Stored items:
----------------------------------------

-- ==== Sys2Proof/Laws/Draw.lean ====
section
/-! SUPPORT. What drawing does, one column, one row, several rows at a time (R211). -/

namespace Sys2Proof.Machine

/-- A column toggles its own pixel, if the bit is set and the pixel is not clipped, and no other. -/
theorem drawColumn_pixel (row : Fin 32) (sx : Nat) (b : Byte) (acc : Display × Bool) (c : Nat)
    (col : Fin 64) (r : Fin 32) :
    (drawColumn row sx b acc c).1.pixel col r =
      (acc.1.pixel col r ^^ decide (r = row ∧ col.val = sx + c ∧ b.getMsbD c = true)) := by
  unfold drawColumn
  split
  next h =>
    split
    next hb =>
      by_cases hr : r = row
      · by_cases hc : col.val = sx + c
        · have e : col = ⟨sx + c, h⟩ := Fin.ext hc
          subst hr e
          cases hp : acc.1.pixel ⟨sx + c, h⟩ r <;> simp [Display.pixel_setPixel, hb]
        · have e : col ≠ ⟨sx + c, h⟩ := fun e => hc (congrArg Fin.val e)
          split <;> simp [Display.pixel_setPixel, e, hc]
      · split <;> simp [Display.pixel_setPixel, hr]
    next hb => simp [hb]
  next h =>
    have : col.val ≠ sx + c := by have := col.isLt; omega
    simp [this]

/-- A column is a collision exactly when it turns a lit pixel off; an earlier collision stays. -/
theorem drawColumn_hit (row : Fin 32) (sx : Nat) (b : Byte) (acc : Display × Bool) (c : Nat) :
    (drawColumn row sx b acc c).2 = true ↔
      acc.2 = true ∨ ∃ col : Fin 64, col.val = sx + c ∧ b.getMsbD c = true ∧ acc.1.pixel col row = true := by
  unfold drawColumn
  split
  next h =>
    have key : (∃ col : Fin 64, col.val = sx + c ∧ b.getMsbD c = true ∧ acc.1.pixel col row = true) ↔
        b.getMsbD c = true ∧ acc.1.pixel ⟨sx + c, h⟩ row = true := by
      constructor
      · rintro ⟨col, h1, h2⟩
        obtain rfl : col = ⟨sx + c, h⟩ := Fin.ext h1
        exact h2
      · exact fun h2 => ⟨⟨sx + c, h⟩, rfl, h2⟩
    rw [key]
    split
    next hb =>
      split
      next hp => simp [hb, hp]
      next hp => simp [hp]
    next hb => simp [hb]
  next h =>
    refine ⟨.inl, ?_⟩
    rintro (h1 | ⟨col, h1, -⟩)
    · exact h1
    · have := col.isLt
      omega

/-- Several distinct columns of one row, left to right: each toggles its own pixel, and the collisions add up. -/
theorem drawColumns (row : Fin 32) (sx : Nat) (b : Byte) (l : List Nat) (hl : l.Nodup) (acc : Display × Bool) :
    (∀ col r, (l.foldl (drawColumn row sx b) acc).1.pixel col r =
      (acc.1.pixel col r ^^ decide (r = row ∧ ∃ c ∈ l, col.val = sx + c ∧ b.getMsbD c = true))) ∧
    ((l.foldl (drawColumn row sx b) acc).2 = true ↔
      acc.2 = true ∨ ∃ col : Fin 64, (∃ c ∈ l, col.val = sx + c ∧ b.getMsbD c = true) ∧
        acc.1.pixel col row = true) := by
  induction l generalizing acc with
  | nil => simp
  | cons c l ih =>
    obtain ⟨hc, hl⟩ := List.nodup_cons.1 hl
    obtain ⟨ih1, ih2⟩ := ih hl (drawColumn row sx b acc c)
    refine ⟨fun col r => ?_, ?_⟩
    · simp only [List.foldl_cons, ih1, drawColumn_pixel, Bool.xor_assoc]
      congr 1
      by_cases hr : r = row
      · by_cases h1 : col.val = sx + c ∧ b.getMsbD c = true
        · have : ¬ ∃ c' ∈ l, col.val = sx + c' ∧ b.getMsbD c' = true := by
            rintro ⟨c', hm, h2, -⟩
            exact hc (by rwa [show c = c' by omega])
          rw [decide_eq_true ⟨hr, h1⟩, decide_eq_false fun hh => this hh.2,
            decide_eq_true ⟨hr, c, List.mem_cons_self, h1⟩]
          rfl
        · simp [hr, h1]
      · simp [hr]
    · simp only [List.foldl_cons, ih2, drawColumn_hit]
      constructor
      · rintro ((h | ⟨col, h1, h2, h3⟩) | ⟨col, ⟨c', hm, h1, h2⟩, h3⟩)
        · exact .inl h
        · exact .inr ⟨col, ⟨c, List.mem_cons_self, h1, h2⟩, h3⟩
        · have hne : ¬ (col.val = sx + c ∧ b.getMsbD c = true) := by
            rintro ⟨h4, -⟩
            exact hc (by rwa [show c = c' by omega])
          rw [drawColumn_pixel] at h3
          exact .inr ⟨col, ⟨c', List.mem_cons_of_mem _ hm, h1, h2⟩, by simpa [hne] using h3⟩
      · rintro (h | ⟨col, ⟨c', hm, h1, h2⟩, h3⟩)
        · exact .inl (.inl h)
        · rcases List.mem_cons.1 hm with rfl | hm
          · exact .inl (.inr ⟨col, h1, h2, h3⟩)
          · have hne : ¬ (col.val = sx + c ∧ b.getMsbD c = true) := by
              rintro ⟨h4, -⟩
              exact hc (by rwa [show c = c' by omega])
            exact .inr ⟨col, ⟨c', hm, h1, h2⟩, by rw [drawColumn_pixel]; simpa [hne] using h3⟩

/-- The byte of a sprite row has a set bit at column col when it starts at column sx. -/
def rowBit (sx : Nat) (b : Byte) (col : Nat) : Prop := sx ≤ col ∧ col < sx + 8 ∧ b.getMsbD (col - sx) = true

theorem exists_column_iff (sx : Nat) (b : Byte) (col : Nat) :
    (∃ c ∈ [0, 1, 2, 3, 4, 5, 6, 7], col = sx + c ∧ b.getMsbD c = true) ↔ rowBit sx b col := by
  unfold rowBit
  constructor
  · rintro ⟨c, hc, rfl, h⟩
    have : c < 8 := by fin_cases hc <;> decide
    exact ⟨by omega, by omega, by rwa [show sx + c - sx = c by omega]⟩
  · rintro ⟨h1, h2, h3⟩
    refine ⟨col - sx, ?_, by omega, h3⟩
    have : col - sx < 8 := by omega
    interval_cases col - sx <;> decide

/-- A sprite row toggles exactly its set bits, clipped at the right edge; it is a collision when one was lit. -/
theorem drawRow_spec (row : Fin 32) (sx : Nat) (b : Byte) (acc : Display × Bool) :
    (∀ col r, ((drawRow row sx b acc).1.pixel col r = true ↔
      ¬ (acc.1.pixel col r = true ↔ r = row ∧ rowBit sx b col.val))) ∧
    ((drawRow row sx b acc).2 = true ↔
      acc.2 = true ∨ ∃ col : Fin 64, rowBit sx b col.val ∧ acc.1.pixel col row = true) := by
  obtain ⟨h1, h2⟩ := drawColumns row sx b [0, 1, 2, 3, 4, 5, 6, 7] (by decide) acc
  refine ⟨fun col r => ?_, ?_⟩
  · unfold drawRow
    rw [h1]
    by_cases h : r = row ∧ rowBit sx b col.val
    · rw [decide_eq_true ⟨h.1, (exists_column_iff sx b col.val).2 h.2⟩]
      cases acc.1.pixel col r <;> simp [h.1, h.2]
    · rw [decide_eq_false fun hh => h ⟨hh.1, (exists_column_iff sx b col.val).1 hh.2⟩]
      cases acc.1.pixel col r <;> simp [h]
  · unfold drawRow
    rw [h2]
    simp only [exists_column_iff]

/-- Sprite row k of a sprite that starts at display row sy has a set bit at column col of display row r. -/
def State.spriteRow (s : State) (sx sy k n : Nat) (col : Fin 64) (r : Fin 32) : Prop :=
  sy + k ≤ r.val ∧ r.val < sy + k + n ∧ rowBit sx (s.byteAt (s.idx.toNat + (r.val - sy))) col.val

/-- Rows k to k + n - 1 of a sprite, when they can be read, toggle exactly their set bits, clipped at both edges; they
collide when one of those was lit. -/
theorem State.drawRows_ok {s : State} {sx sy k n : Nat} {acc out : Display × Bool}
    (h : s.drawRows sx sy k acc n = .ok out) :
    (∀ col r, (out.1.pixel col r = true ↔ ¬ (acc.1.pixel col r = true ↔ s.spriteRow sx sy k n col r))) ∧
    (out.2 = true ↔ acc.2 = true ∨ ∃ col r, s.spriteRow sx sy k n col r ∧ acc.1.pixel col r = true) := by
  induction n generalizing k acc with
  | zero =>
    obtain rfl : acc = out := by simpa [State.drawRows] using h
    have hn : ∀ col r, ¬ s.spriteRow sx sy k 0 col r := fun col r hh => by
      have := hh.1
      have := hh.2.1
      omega
    simp [hn]
  | succ n ih =>
    simp only [State.drawRows] at h
    split at h
    next hrow =>
      split at h
      next b hb =>
        obtain ⟨-, rfl⟩ := State.memRead_ok.1 hb
        obtain ⟨ih1, ih2⟩ := ih h
        obtain ⟨d1, d2⟩ := drawRow_spec ⟨sy + k, hrow⟩ sx (s.byteAt (s.idx.toNat + k)) acc
        have hrowbit : ∀ col : Fin 64, s.spriteRow sx sy k (n + 1) col ⟨sy + k, hrow⟩ ↔
            rowBit sx (s.byteAt (s.idx.toNat + k)) col.val := fun col => by
          simp only [State.spriteRow, show sy + k - sy = k by omega]
          exact ⟨fun hh => hh.2.2, fun hh => ⟨le_refl _, by omega, hh⟩⟩
        have hhere : ∀ col : Fin 64, ¬ s.spriteRow sx sy (k + 1) n col ⟨sy + k, hrow⟩ := fun col hh => by
          have : sy + (k + 1) ≤ sy + k := hh.1
          omega
        have hother : ∀ (col : Fin 64) (r : Fin 32), r ≠ ⟨sy + k, hrow⟩ →
            (s.spriteRow sx sy k (n + 1) col r ↔ s.spriteRow sx sy (k + 1) n col r) := fun col r hr => by
          have hr' : r.val ≠ sy + k := fun e => hr (Fin.ext e)
          simp only [State.spriteRow]
          constructor
          · rintro ⟨h1, h2, h3⟩
            exact ⟨by omega, by omega, h3⟩
          · rintro ⟨h1, h2, h3⟩
            exact ⟨by omega, by omega, h3⟩
        refine ⟨fun col r => ?_, ?_⟩
        · rw [ih1, d1]
          by_cases hr : r = ⟨sy + k, hrow⟩
          · subst hr
            rw [hrowbit]
            simp [hhere]
          · rw [hother col r hr]
            simp [hr]
        · rw [ih2, d2]
          constructor
          · rintro ((h1 | ⟨col, h1, h2⟩) | ⟨col, r, h1, h2⟩)
            · exact .inl h1
            · exact .inr ⟨col, _, (hrowbit col).2 h1, h2⟩
            · have hr : r ≠ ⟨sy + k, hrow⟩ := by
                rintro rfl
                exact hhere col h1
              exact .inr ⟨col, r, (hother col r hr).2 h1, by simpa [hr] using (d1 col r).1 h2⟩
          · rintro (h1 | ⟨col, r, h1, h2⟩)
            · exact .inl (.inl h1)
            · by_cases hr : r = ⟨sy + k, hrow⟩
              · subst hr
                exact .inl (.inr ⟨col, (hrowbit col).1 h1, h2⟩)
              · exact .inr ⟨col, r, (hother col r hr).1 h1, (d1 col r).2 (by simp [hr, h2])⟩
      next f hb => cases h
    next hrow =>
      obtain rfl : acc = out := by simpa using h
      have hn : ∀ (col : Fin 64) (r : Fin 32), ¬ s.spriteRow sx sy k (n + 1) col r := fun col r hh => by
        have := hh.1
        have := r.isLt
        omega
      simp [hn]

/-- Drawing completes when every unclipped row lies inside memory. -/
theorem State.drawRows_completes {s : State} {sx sy k n : Nat} {acc : Display × Bool}
    (h : ∀ j < n, sy + (k + j) < 32 → s.idx.toNat + (k + j) < 4096) :
    ∃ out, s.drawRows sx sy k acc n = .ok out := by
  induction n generalizing k acc with
  | zero => exact ⟨acc, rfl⟩
  | succ n ih =>
    simp only [State.drawRows]
    split
    next hrow =>
      have hr : s.memRead (s.idx.toNat + k) = .ok (s.byteAt (s.idx.toNat + k)) :=
        State.memRead_ok.2 ⟨by simpa using h 0 (by omega) (by simpa using hrow), rfl⟩
      simp only [hr]
      apply ih
      intro j hj
      have := h (j + 1) (by omega)
      rw [show k + (j + 1) = k + 1 + j by omega] at this
      exact this
    next => exact ⟨acc, rfl⟩

/-- Drawing that completed read every unclipped row, so each lies inside memory. -/
theorem State.drawRows_ok_inside {s : State} {sx sy k n : Nat} {acc out : Display × Bool}
    (h : s.drawRows sx sy k acc n = .ok out) :
    ∀ j < n, sy + (k + j) < 32 → s.idx.toNat + (k + j) < 4096 := by
  induction n generalizing k acc with
  | zero => omega
  | succ n ih =>
    intro j hj hrow
    simp only [State.drawRows, dif_pos (show sy + k < 32 by omega)] at h
    split at h
    next b hb =>
      cases j with
      | zero => exact (State.memRead_ok.1 hb).1
      | succ j =>
        have := ih h j (by omega) (by omega)
        omega
    next => cases h

/-- Drawing stops for the first unclipped row outside memory. -/
theorem State.drawRows_error {s : State} {sx sy k n : Nat} {acc : Display × Bool} {f : Fault}
    (h : s.drawRows sx sy k acc n = .error f) :
    ∃ j < n, sy + (k + j) < 32 ∧ 4096 ≤ s.idx.toNat + (k + j) ∧
      (∀ i < j, s.idx.toNat + (k + i) < 4096) ∧ f = .memBounds (s.idx.toNat + (k + j)) s.instrAddr := by
  induction n generalizing k acc with
  | zero => simp [State.drawRows] at h
  | succ n ih =>
    simp only [State.drawRows] at h
    split at h
    next hrow =>
      split at h
      next b hb =>
        obtain ⟨hlt, -⟩ := State.memRead_ok.1 hb
        obtain ⟨j, h1, h2, h3, h4, h5⟩ := ih h
        have e : k + 1 + j = k + (j + 1) := by omega
        refine ⟨j + 1, by omega, by omega, by omega, fun i hi => ?_, by rw [h5, e]⟩
        cases i with
        | zero => exact hlt
        | succ i =>
          have := h4 i (by omega)
          omega
      next f' hb =>
        cases h
        obtain ⟨h1, rfl⟩ := State.memRead_error.1 hb
        exact ⟨0, by omega, by simpa using hrow, by simpa using h1, by simp, rfl⟩
    next => cases h

end Sys2Proof.Machine
end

----------------------------------------

Problem to solve:
If a line of the data contains "right", copy it out.

Solution for this task:
/-- Several distinct columns of one row, left to right: each toggles its own pixel, and the collisions add up. -/
/-- A sprite row toggles exactly its set bits, clipped at the right edge; it is a collision when one was lit. -/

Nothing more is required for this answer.